February 12, 2008 The huge potential for utilizing the heat from the human body and other sources to generate electrical power is beginning to be realized on several fronts. Recently we encountered plans to capture and use human body heat in building design and now news of research breakthroughs at MIT and Berkeley that promise to advance the widespread application of thermoelectric power generation in our daily lives.
Berkeley researchers have made a thermoelectric breakthrough that could allow heat lost during the production of electricity to be harnessed through the use of silicon nanowires. Nanowires synthesized via a technique developed by researchers with the U.S. Department of Energy’s (DOE) Lawrence Berkeley National Laboratory (Berkeley Lab) and the University of California (UC) at Berkeley, demonstrated high performance thermoelectric properties even at room temperature when connected between two suspended heating pads.

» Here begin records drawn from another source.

-- ==== Sys2Proof/Laws/FrameProtect.lean ====
section
/-! SUPPORT. Frames (Laws/Frame.lean) of the functions of Machine/Protect.lean: one lemma for each, which says by its mask which
registers and which parts of the state the function may change. -/

namespace Sys2Proof.Machine

variable {m : Nat} {s₀ s : State}

theorem State.putByClass_fr {a1} {a2 : Fld} {a3 : Fld} {a4 : Fld} {a5 : Fld} {a6 : Fld} {a7 : Fld} {a8} (hm : 0x0 ||| m = m)
    (hp2 : m.testBit a2.reg.ctorIdx = true) (hp3 : m.testBit a3.reg.ctorIdx = true) (hp4 : m.testBit a4.reg.ctorIdx = true)
    (hp5 : m.testBit a5.reg.ctorIdx = true) (hp6 : m.testBit a6.reg.ctorIdx = true) (hp7 : m.testBit a7.reg.ctorIdx = true) (h :
    Fr m s₀ s) : Fr m s₀ (State.putByClass s a1 a2 a3 a4 a5 a6 a7 a8) := by
  unfold State.putByClass
  split
  · refine State.put_fr (Fr.sub hm rfl) hp2 ?_
    exact h
  · refine State.put_fr (Fr.sub hm rfl) hp3 ?_
    exact h
  · refine State.put_fr (Fr.sub hm rfl) hp4 ?_
    exact h
  · refine State.put_fr (Fr.sub hm rfl) hp5 ?_
    exact h
  · refine State.put_fr (Fr.sub hm rfl) hp6 ?_
    exact h
  · refine State.put_fr (Fr.sub hm rfl) hp7 ?_
    exact h

theorem State.setRetries_fr {a1 a2} (hm : 0x400802040080002000000000000 ||| m = m) (h : Fr m s₀ s) :
    Fr m s₀ (State.setRetries s a1 a2) := by
  unfold State.setRetries
  refine State.putByClass_fr (Fr.sub hm rfl) (Fr.bit hm rfl) (Fr.bit hm rfl) (Fr.bit hm rfl) (Fr.bit hm rfl) (Fr.bit hm rfl) (Fr.bit hm rfl) ?_
  exact h

theorem State.setTrip_fr {a1 a2}
    (hm : 0x4000000000000000000000000000000000000000000000000000000000000000000000000000 ||| m = m) (h : Fr m s₀ s) :
    Fr m s₀ (State.setTrip s a1 a2) := by
  unfold State.setTrip
  refine Fr.set_trips (Fr.bit hm rfl) ?_
  exact h

theorem State.restart_fr {a1 a2}
    (hm : 0x1f2000000000000000010000000000000000000000000000001400802040280002000000000000 ||| m = m) (h : Fr m s₀ s) :
    Fr m s₀ (State.restart s a1 a2) := by
  unfold State.restart
  split
  · refine Fr.ite ?_ ?_
    · refine State.hswArm_fr (Fr.sub hm rfl) ?_
      exact h
    · refine State.hswFollow_fr (Fr.sub hm rfl) ?_
      refine State.hswOff_fr (Fr.sub hm rfl) ?_
      exact h
  · refine State.hbrFollow_fr (Fr.sub hm rfl) ?_
    refine State.hbrIdle_fr (Fr.sub hm rfl) ?_
    exact h
  · extract_lets +onlyGivenNames x0
    have h1 : Fr m s₀ x0 := by
      unfold x0
      refine State.setVlv_fr (Fr.sub hm rfl) ?_
      exact h
    clear_value x0
    refine Fr.ite ?_ ?_
    · refine State.valveRise_fr (Fr.sub hm rfl) ?_
      exact h1
    · exact h1
  · refine State.bankShow_fr (Fr.sub hm rfl) ?_
    refine State.put_fr (Fr.sub hm rfl) (Fr.bit hm rfl) ?_
    exact h
  · extract_lets +onlyGivenNames x2
    have h3 : Fr m s₀ x2 := by
      unfold x2
      refine State.put_fr (Fr.sub hm rfl) (Fr.bit hm rfl) ?_
      exact h
    clear_value x2
    refine Fr.ite ?_ ?_
    · refine State.ctdFollow_fr (Fr.sub hm rfl) ?_
      exact h3
    · exact h3
  · extract_lets +onlyGivenNames x4
    have h5 : Fr m s₀ x4 := by
      unfold x4
      refine State.ledRank_fr (Fr.sub hm rfl) ?_
      refine State.setLs_fr (Fr.sub hm rfl) ?_
      exact h
    clear_value x4
    refine Fr.ite ?_ ?_
    · refine State.ledSetting_fr (Fr.sub hm rfl) ?_
      refine State.setLs_fr (Fr.sub hm rfl) ?_
      exact h5
    · exact h5
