-- ==== Sys2Proof/Laws/FrameFltCore.lean ====
section
/-! SUPPORT. Frames (Laws/Frame.lean) of the functions of Machine/FltCore.lean: one lemma for each, which says by its mask which
registers and which parts of the state the function may change. -/

namespace Sys2Proof.Machine

variable {m : Nat} {s₀ s : State}

theorem State.activate_fr {a1 a2 a3}
    (hm : 0x2000000000000000010000000000000000000000000000000000000000000000000000000000 ||| m = m) (h : Fr m s₀ s) :
    Fr m s₀ (State.activate s a1 a2 a3) := by
  unfold State.activate
  refine Fr.ite ?_ ?_
  · exact h
  · extract_lets +onlyGivenNames x0
    clear_value x0
    refine State.setActive_fr (Fr.sub hm rfl) ?_
    exact h

theorem State.forceReach_fr
    (hm : 0x101f6400000000000000010000000000000000000000000000001400802040280002000280000000 ||| m = m) (h : Fr m s₀ s) :
    Fr m s₀ (State.forceReach s) := by
  unfold State.forceReach
  refine State.ledSync_fr (Fr.sub hm rfl) ?_
  refine State.settle_fr (Fr.sub hm rfl) ?_
  exact h

theorem State.showForced_fr (hm : 0x4010000000000000000000000000000000000000000000000000000000000 ||| m = m) (h : Fr m s₀ s) :
    Fr m s₀ (State.showForced s) := by
  unfold State.showForced
  extract_lets +onlyGivenNames x0
  clear_value x0
  extract_lets +onlyGivenNames x1
  have h2 : Fr m s₀ x1 := by
    unfold x1
    refine State.put_fr (Fr.sub hm rfl) (Fr.bit hm rfl) ?_
    exact h
  clear_value x1
  refine Fr.forEach ?_ ?_
  · intro h3 s4 h5
    refine Fr.ite ?_ ?_
    · exact h5
    · refine State.flag_fr (Fr.sub hm rfl) (Fr.bit hm rfl) ?_
      exact h5
  · exact h2

theorem State.releaseGroup_fr {a1}
    (hm : 0x101f6400000000000004010000000000000000000000000000001400802040280002000280000000 ||| m = m) (h : Fr m s₀ s) :
    Fr m s₀ (State.releaseGroup s a1) := by
  unfold State.releaseGroup
  extract_lets +onlyGivenNames x0
  extract_lets +onlyGivenNames x1
  clear_value x1
  extract_lets +onlyGivenNames x2
  have h3 : Fr m s₀ x2 := by
    unfold x2
    refine Fr.set_flt (Fr.bit hm rfl) ?_
    exact h
  clear_value x2
  refine State.forceReach_fr (Fr.sub hm rfl) ?_
  refine State.showForced_fr (Fr.sub hm rfl) ?_
  exact h3

theorem State.logReport_fr {a1}
    (hm : 0x2000000000000000010000000000000000000000000000000000000000000000000000000000 ||| m = m) (h : Fr m s₀ s) :
    Fr m s₀ (State.logReport s a1) := by
  unfold State.logReport
  refine Fr.ite ?_ ?_
  · refine State.flag_fr (Fr.sub hm rfl) (Fr.bit hm rfl) ?_
    exact h
  · refine Fr.set_flt (Fr.bit hm rfl) ?_
    exact h

theorem State.attend_fr {a1} (hm : 0x100000000000000000000000000000000000000000000000000000000000 ||| m = m) (h : Fr m s₀ s) :
    Fr m s₀ (State.attend s a1) := by
  unfold State.attend
  extract_lets +onlyGivenNames x0
  have h1 : Fr m s₀ x0 := by
    unfold x0
    refine State.wrap_fr (Fr.sub hm rfl) (Fr.bit hm rfl) ?_
    exact h
  clear_value x0
  refine Fr.ite ?_ ?_
  · exact h1
  · refine State.put_fr (Fr.sub hm rfl) (Fr.bit hm rfl) ?_
    exact h1

theorem State.boundaryReach_fr
    (hm : 0x101f6400000000000000010000000000000000000000000000001400802040280002000280000000 ||| m = m) (h : Fr m s₀ s) :
    Fr m s₀ (State.boundaryReach s) := by
  unfold State.boundaryReach
  refine State.ledSync_fr (Fr.sub hm rfl) ?_
  refine State.settleLines_fr (Fr.sub hm rfl) ?_
  exact h

theorem State.loseReport_fr {a1 a2 a3}
    (hm : 0x2000000000000000090000000000000000000000000000000000000000000000000000000000 ||| m = m) (h : Fr m s₀ s) :
    Fr m s₀ (State.loseReport s a1 a2 a3) := by
  unfold State.loseReport
  refine State.activate_fr (Fr.sub hm rfl) ?_
  refine State.put_fr (Fr.sub hm rfl) (Fr.bit hm rfl) ?_
  refine State.count_fr (Fr.sub hm rfl) (Fr.bit hm rfl) ?_
  exact h

theorem State.startSequence_fr {a1 a2}
    (hm : 0x2000000000000004000000000000000000000000000000000000000000000000000000000000 ||| m = m) (h : Fr m s₀ s) :
    Fr m s₀ (State.startSequence s a1 a2) := by
  unfold State.startSequence
  extract_lets +onlyGivenNames x0
  clear_value x0
  extract_lets +onlyGivenNames x1
  have h2 : Fr m s₀ x1 := by
    unfold x1
    refine Fr.set_flt (Fr.bit hm rfl) ?_
    exact h
  clear_value x1
  extract_lets +onlyGivenNames x3
  have h4 : Fr m s₀ x3 := by
    unfold x3
    refine State.wrap_fr (Fr.sub hm rfl) (Fr.bit hm rfl) ?_
    exact h2
  clear_value x3
  refine Fr.ite ?_ ?_
  · refine State.flag_fr (Fr.sub hm rfl) (Fr.bit hm rfl) ?_
    exact h4
  · refine State.flag_fr (Fr.sub hm rfl) (Fr.bit hm rfl) ?_
    exact h4

theorem State.forceGroup_fr {a1}
    (hm : 0x101f6400000000000004010000000000000000000000000000001400802040280002000280000000 ||| m = m) (h : Fr m s₀ s) :
    Fr m s₀ (State.forceGroup s a1) := by
  unfold State.forceGroup
  extract_lets +onlyGivenNames x0
  clear_value x0
  extract_lets +onlyGivenNames x1
  have h2 : Fr m s₀ x1 := by
    unfold x1
    refine Fr.set_flt (Fr.bit hm rfl) ?_
    exact h
  clear_value x1
  refine State.forceReach_fr (Fr.sub hm rfl) ?_
  refine State.showForced_fr (Fr.sub hm rfl) ?_
  exact h2

theorem State.handOver_fr (hm : 0x40000000000000010000000000000000000000000000000000000000000000000000000000000000 ||| m = m)
    (h : Fr m s₀ s) : Fr m s₀ (State.handOver s) := by
  unfold State.handOver
  extract_lets +onlyGivenNames x0
  have h1 : Fr m s₀ x0 := by
    unfold x0
    refine Fr.ite ?_ ?_
    · refine State.twinSend_fr (Fr.sub hm rfl) ?_
      exact h
    · exact h
  clear_value x0
  refine State.dropTwok_fr (Fr.sub hm rfl) ?_
  refine Fr.set_twn (Fr.bit hm rfl) ?_
  exact h1

theorem State.react_fr {a1 a2 a3 a4 a5}
    (hm : 0x521f6c8000000001000411000000000000002000092001000000140080204028000200028000000a ||| m = m) (h : Fr m s₀ s) :
    Fr m s₀ (State.react s a1 a2 a3 a4 a5) := by
  unfold State.react
  extract_lets +onlyGivenNames x0
  have h1 : Fr m s₀ x0 := by
    unfold x0
    refine Fr.ite ?_ ?_
    · refine State.attend_fr (Fr.sub hm rfl) ?_
      exact h
    · exact h
  clear_value x0
  extract_lets +onlyGivenNames x2
  have h3 : Fr m s₀ x2 := by
    unfold x2
    refine Fr.ite ?_ ?_
    · split
      · refine State.quarantine_fr (Fr.sub hm rfl) ?_
        exact h1
      · exact h1
    · exact h1
  clear_value x2
  extract_lets +onlyGivenNames x4
  have h5 : Fr m s₀ x4 := by
    unfold x4
    refine Fr.ite ?_ ?_
    · split
      · refine Fr.ite ?_ ?_
        · exact h3
        · refine Fr.ite ?_ ?_
          · refine Fr.ite ?_ ?_
            · exact h3
            · refine State.startSequence_fr (Fr.sub hm rfl) ?_
              exact h3
          · refine State.startSequence_fr (Fr.sub hm rfl) ?_
            refine State.forceGroup_fr (Fr.sub hm rfl) ?_
            exact h3
      · exact h3
    · exact h3
  clear_value x4
  extract_lets +onlyGivenNames x6
  have h7 : Fr m s₀ x6 := by
    unfold x6
    refine Fr.ite ?_ ?_
    · refine State.enterLimp_fr (Fr.sub hm rfl) ?_
      exact h5
    · exact h5
  clear_value x6
  refine Fr.ite ?_ ?_
  · refine State.handOver_fr (Fr.sub hm rfl) ?_
    refine State.cancelForHandover_fr (Fr.sub hm rfl) ?_
    exact h7
  · exact h7

theorem State.classify_fr {a1 a2 a3 a4}
    (hm : 0x521f6c8000000001000499000000000000002000092001000000140080204028000200028000000a ||| m = m) (h : Fr m s₀ s) :
    Fr m s₀ (State.classify s a1 a2 a3 a4) := by
  unfold State.classify
  extract_lets +onlyGivenNames x0
  clear_value x0
  extract_lets +onlyGivenNames x1
  clear_value x1
  extract_lets +onlyGivenNames x2
  clear_value x2
  extract_lets +onlyGivenNames x3
  clear_value x3
  extract_lets +onlyGivenNames x4
  clear_value x4
  extract_lets +onlyGivenNames x5
  have h6 : Fr m s₀ x5 := by
    unfold x5
    refine Fr.ite ?_ ?_
    · refine State.flag_fr (Fr.sub hm rfl) (Fr.bit hm rfl) ?_
      exact h
    · exact h
  clear_value x5
  refine Fr.ite ?_ ?_
  · refine State.loseReport_fr (Fr.sub hm rfl) ?_
    exact h6
  · extract_lets +onlyGivenNames x7
    have h8 : Fr m s₀ x7 := by
      unfold x7
      refine State.logReport_fr (Fr.sub hm rfl) ?_
      exact h6
    clear_value x7
    refine State.react_fr (Fr.sub hm rfl) ?_
    refine State.activate_fr (Fr.sub hm rfl) ?_
    exact h8

theorem State.loseHalf_fr {a1 a2 a3}
    (hm : 0x101f648000000001000401000000000000000000000000000000140080204028000200028000000a ||| m = m) (h : Fr m s₀ s) :
    Fr m s₀ (State.loseHalf s a1 a2 a3) := by
  unfold State.loseHalf
  extract_lets +onlyGivenNames x0
  have h1 : Fr m s₀ x0 := by
    unfold x0
    split
    · refine State.flag_fr (Fr.sub hm rfl) (Fr.bit hm rfl) ?_
      exact h
    · refine State.flag_fr (Fr.sub hm rfl) (Fr.bit hm rfl) ?_
      exact h
  clear_value x0
  extract_lets +onlyGivenNames x2
  clear_value x2
  refine State.forceReach_fr (Fr.sub hm rfl) ?_
  refine State.showForced_fr (Fr.sub hm rfl) ?_
  refine State.enterLimp_fr (Fr.sub hm rfl) ?_
  refine State.dropTwok_fr (Fr.sub hm rfl) ?_
  refine State.raiseCond_fr (Fr.sub hm rfl) ?_
  exact h1

end Sys2Proof.Machine
end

The key to the technique is that it produces arrays of vertically aligned silicon nanowires that feature exceptionally rough surfaces - a factor believed to be critical to the high thermoelectric efficiency of the silicon nanowires.
The ability to coat a wafer with a forest of these vertically aligned nanowires could lead to wide-ranging applications from converting the heat from automotive exhaust into supplemental power to power-clothing that could use heat from the human body to recharge cell-phones and other electronic devices. The technology also has the potential to be scaled-up for use in co-generating power with gas or steam turbines, a process that could have a significant impact on the efficiency of global energy production and greenhouse gas emissions.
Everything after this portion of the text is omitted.